--- TASK MATERIAL ---

-- ==== Sys2Proof/Tests/Slice0.lean ====
section
/-! SUPPORT. Tests: ill-formed terms refused, words written out from the spec's encodings, single steps whose expected
results are those of spec/95_test_vectors.md, and a witness for the hypotheses of every obligation that has some. -/

namespace Sys2Proof.Tests

open Sys2Proof Sys2Proof.Machine

/-! ## Helpers -/

/-- The next state of an outcome. -/
def nextOf : StepOutcome → Option State
  | .next t => some t
  | .fault _ => none
  | .refused _ => none

/-- The refusal of an outcome. -/
def refusalOf : StepOutcome → Option Refusal
  | .next _ => none
  | .fault _ => none
  | .refused r => some r

/-- A value read from the next state. -/
def seen {α : Type} (f : State → α) (o : StepOutcome) : Option α := (nextOf o).map f

/-- The result record caller c holds after the step. -/
def told (c : CallerId) (o : StepOutcome) : Option Result :=
  (nextOf o).bind fun t => (t.callers[c]?).bind Caller.result

/-- The reset state of an instance with two callers, T_LAT = 0 and WR_MARGIN = 1. -/
def two : State := { State.reset with callers := [Caller.reset, Caller.reset], par := ⟨0, 1⟩ }

/-- Both sessions open. -/
def live : State := { two with rx := { two.rx with opened := true }, tx := { two.tx with opened := true } }

/-- A frame and an error flag held by an open decoder. -/
def held (frame : DWord) (err : Bool) : State := { live with rx := { live.rx with frame := frame, err := err } }

/-- An open decoder in the middle of a frame: count, accumulator, last edge; deadline at 29600. -/
def mid (count : Int) (sr : DWord) (last now : Nat) : State :=
  { live with rx := { live.rx with count := count, sr := sr, last := last, timer := ⟨true, 29600⟩ }, now := now }

/-- Caller 0 waits for a frame. -/
def reading (s : State) : State := { s with callers := [⟨.waitingRead, none⟩, Caller.reset] }

/-- Caller 0 waits in the write of 0x123456 begun at 0 (95_test_vectors V-E1), with its deadline at wrDue. -/
def writing (pos : Nat) (phase : Phase) (lines : Lines) (due now wrDue : Nat) : State :=
  { live with tx := { live.tx with w0 := 0x091A2B00, pos := pos, phase := phase, active := true, timer := ⟨true, due⟩ },
              lines := lines, now := now, callers := [⟨.waitingWrite wrDue 4, none⟩, Caller.reset] }

/-- The state after the completion firing of that write. -/
def written : State :=
  { live with tx := { live.tx with w0 := 0x091A2B00, pos := 26, done := true, timer := ⟨false, 28600⟩ },
              now := 28600, callers := [⟨.waitingWrite 28601 4, none⟩, Caller.reset] }

/-! ## WellFormed -/

theorem test_wf_buffer_longer_than_size : ¬ WellFormed (.txWriteBuf 0 false 0 [1]) := by decide
theorem test_wf_buffer_of_size : WellFormed (.txWriteBuf 0 false 1 [1]) := by decide

/-! ## Words (R90, R97, R98): bits 31..0 written out; SIZE is 19:16, NB is 8, OP is 7:0 -/

theorem test_word_rxOpen : decodeTableWord 32 0b00000000000000000000000000000001 = some (.rxOpen 0) := by decide
theorem test_word_rxClose : decodeTableWord 32 0b00000000000000000000000000000010 = some (.rxClose 0) := by decide
theorem test_word_rxRead : decodeTableWord 32 0b00000000000010000000000100000011 = some (.rxRead 0 true 8) := by decide
theorem test_word_rxPoll : decodeTableWord 32 0b00000000000000000000000000000100 = some (.rxPoll 0) := by decide
theorem test_word_rxStatus : decodeTableWord 32 0b00000000000000000000000000000101 = some (.rxStatus 0) := by decide
theorem test_word_rxStrip : decodeTableWord 32 0b00000000000000000000000000000110 = some (.rxStrip 0 0 0) := by decide
theorem test_word_rxSetPw : decodeTableWord 32 0b00000000000000000000000000001000 = some (.rxSetPw 0 0) := by decide
theorem test_word_rxSetPi : decodeTableWord 32 0b00000000000000000000000000001001 = some (.rxSetPi 0 0) := by decide
theorem test_word_rxSetLen : decodeTableWord 32 0b00000000000000000000000000001010 = some (.rxSetLen 0 0) := by decide
theorem test_word_txOpen : decodeTableWord 32 0b00000000000000000000000000010001 = some (.txOpen 0) := by decide
theorem test_word_txClose : decodeTableWord 32 0b00000000000000000000000000010010 = some (.txClose 0) := by decide
theorem test_word_txWrite : decodeTableWord 32 0b00000000000000000000000100010011 = some (.txWrite 0 true 0) := by decide
theorem test_word_txWriteBuf :
    decodeTableWord 32 0b00000000000001000000000000010100 = some (.txWriteBuf 0 false 4 [0, 0, 0, 0]) := by decide
theorem test_word_txSetPw : decodeTableWord 32 0b00000000000000000000000000011000 = some (.txSetPw 0 0) := by decide
theorem test_word_txSetPi : decodeTableWord 32 0b00000000000000000000000000011001 = some (.txSetPi 0 0) := by decide
theorem test_word_txSetLen : decodeTableWord 32 0b00000000000000000000000000011010 = some (.txSetLen 0 0) := by decide
theorem test_code_evEdge0 : decodeTableWord 8 0b10000000 = some .evEdge0 := by decide
theorem test_code_evEdge1 : decodeTableWord 8 0b10000001 = some .evEdge1 := by decide
theorem test_code_evRxTimer : decodeTableWord 8 0b10001000 = some .evRxTimer := by decide
theorem test_code_evTxTimer : decodeTableWord 8 0b10010000 = some .evTxTimer := by decide
theorem test_code_evCancel : decodeTableWord 8 0b10100000 = some (.evCancel 0) := by decide
theorem test_code_evWakeRead : decodeTableWord 8 0b10100001 = some (.evWakeRead 0) := by decide
theorem test_code_evWakeWrite : decodeTableWord 8 0b10100010 = some (.evWakeWrite 0) := by decide
theorem test_code_evReset : decodeTableWord 8 0b11110000 = some .evReset := by decide
theorem test_code_evTime : decodeTableWord 8 0b11111111 = some (.evTime 0) := by decide

/-- Operands and buffer of a write: R95, R93 (only SIZE bytes are taken). -/
theorem test_word_operands :
    decode (.command 1 ⟨0x00000006, 0x2468ACF1, 2, []⟩) = .ok (.rxStrip 1 0x2468ACF1 2) ∧
    decode (.command 1 ⟨0x00040014, 7, 8, [0x78, 0x56, 0x34, 0x12, 0x99]⟩) =
      .ok (.txWriteBuf 1 false 4 [0x78, 0x56, 0x34, 0x12]) := by decide

/-- V-C1 to V-C8, V-C10 with the name of each rejection. -/
theorem test_word_illegal :
    decode (.command 0 ⟨0x00000000, 0, 0, []⟩) = .error .unlistedOp ∧
    decode (.command 0 ⟨0x00000007, 0, 0, []⟩) = .error .unlistedOp ∧
    decode (.command 0 ⟨0x00000080, 0, 0, []⟩) = .error .unlistedOp ∧
    decode (.command 0 ⟨0x00000101, 0, 0, []⟩) = .error .nbNotAllowed ∧
    decode (.command 0 ⟨0x00010001, 0, 0, []⟩) = .error .sizeNotAllowed ∧
    decode (.command 0 ⟨0x00000203, 0, 0, []⟩) = .error .reservedBits ∧
    decode (.command 0 ⟨0x00100003, 0, 0, []⟩) = .error .reservedBits ∧
    decode (.command 0 ⟨0x00040013, 0, 0, []⟩) = .error .sizeNotAllowed ∧
    decode (.command 0 ⟨0x0008010F, 0, 0, []⟩) = .error .unlistedOp ∧
    decode (.event 0x82 0) = .error .unlistedEvent := by decide

/-- R101's textual form. -/
theorem test_text : text (.rxRead 0 true 8) = "RX_READ.NB 8" ∧
    text (.txWriteBuf 0 false 4 [0x78, 0x56]) = "TX_WRITE_BUF 4, 120, 86" ∧ text (.evCancel 1) = "EV_CANCEL c1" := by decide

/-! ## Parity (V-P26, V-P34, V-P-par) -/

theorem test_par26_corner_values :
    par26 0x000000 = 0x0000001 ∧ par26 0x123456 = 0x02468AC ∧ par26 0x800000 = 0x3000001 ∧
    par26 0x001001 = 0x2002002 ∧ par26 0x7FFFFF = 0x2FFFFFF := by decide
theorem test_payload26 : payload26 0xFF123456 = (0x091A2B00, 0) := by decide
theorem test_payload34 : payload34 0x12345678 = (0x891A2B3C, 0x40000000) ∧ payload34 1 = (0, 0x80000000) ∧
    payload34 0xDEADBEEF = (0xEF56DF77, 0x80000000) := by decide
theorem test_parity_bits : evenP (0 : BitVec 12) = false ∧ oddP (0 : BitVec 12) = true ∧
    evenP (0x123 : BitVec 12) = false ∧ oddP (0x456 : BitVec 12) = false ∧ evenP (0xDEAD : BitVec 16) = true ∧
    oddP (0xBEEF : BitVec 16) = false := by decide
/-- The 26 bits of E1, first bit first. -/
theorem test_line_order : lineBits .l26 0x123456 =
    [false, false, false, false, true, false, false, true, false, false, false, true, true]
    ++ [false, true, false, false, false, true, false, true, false, true, true, false, false] := by decide

/-! ## The machine's steps -/

/-- V-C1 through step: the caller gets INVALID_ARGUMENT. -/
theorem test_step_illegal_command :
    told 1 (step { two with inputs := [.command 1 ⟨0, 0, 0, []⟩] }) = some (bareResult .invalidArgument) := by decide
/-- R98: a code off the list is no step. -/
theorem test_step_unlisted_event :
    refusalOf (step { two with inputs := [.event 0x82 0] }) = some .unlistedEvent := by decide
theorem test_step_no_input : refusalOf (step State.reset) = some .noInput := rfl
/-- The input leaves the list, the instruction runs. -/
theorem test_step_takes_the_head :
    seen (fun t => (t.inputs, t.rx.opened)) (step { two with inputs := [.command 0 ⟨1, 0, 0, []⟩, .event 0x80 0] })
      = some ([.event 0x80 0], true) := by decide
/-- The first instruction after reset. -/
theorem test_first_instruction_after_reset :
    step (State.reset.withFetchWord 32 0x00000001) = exec (.rxOpen 0) State.reset := rfl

---

BRIEF: Beginning at the line that holds "seen (fun t", write out word for word each line through the end of the records.

OUTPUT FOR THIS TASK:
    seen (fun t => (t.inputs, t.rx.opened)) (step { two with inputs := [.command 0 ⟨1, 0, 0, []⟩, .event 0x80 0] })
      = some ([.event 0x80 0], true) := by decide
/-- The first instruction after reset. -/
theorem test_first_instruction_after_reset :
    step (State.reset.withFetchWord 32 0x00000001) = exec (.rxOpen 0) State.reset := rfl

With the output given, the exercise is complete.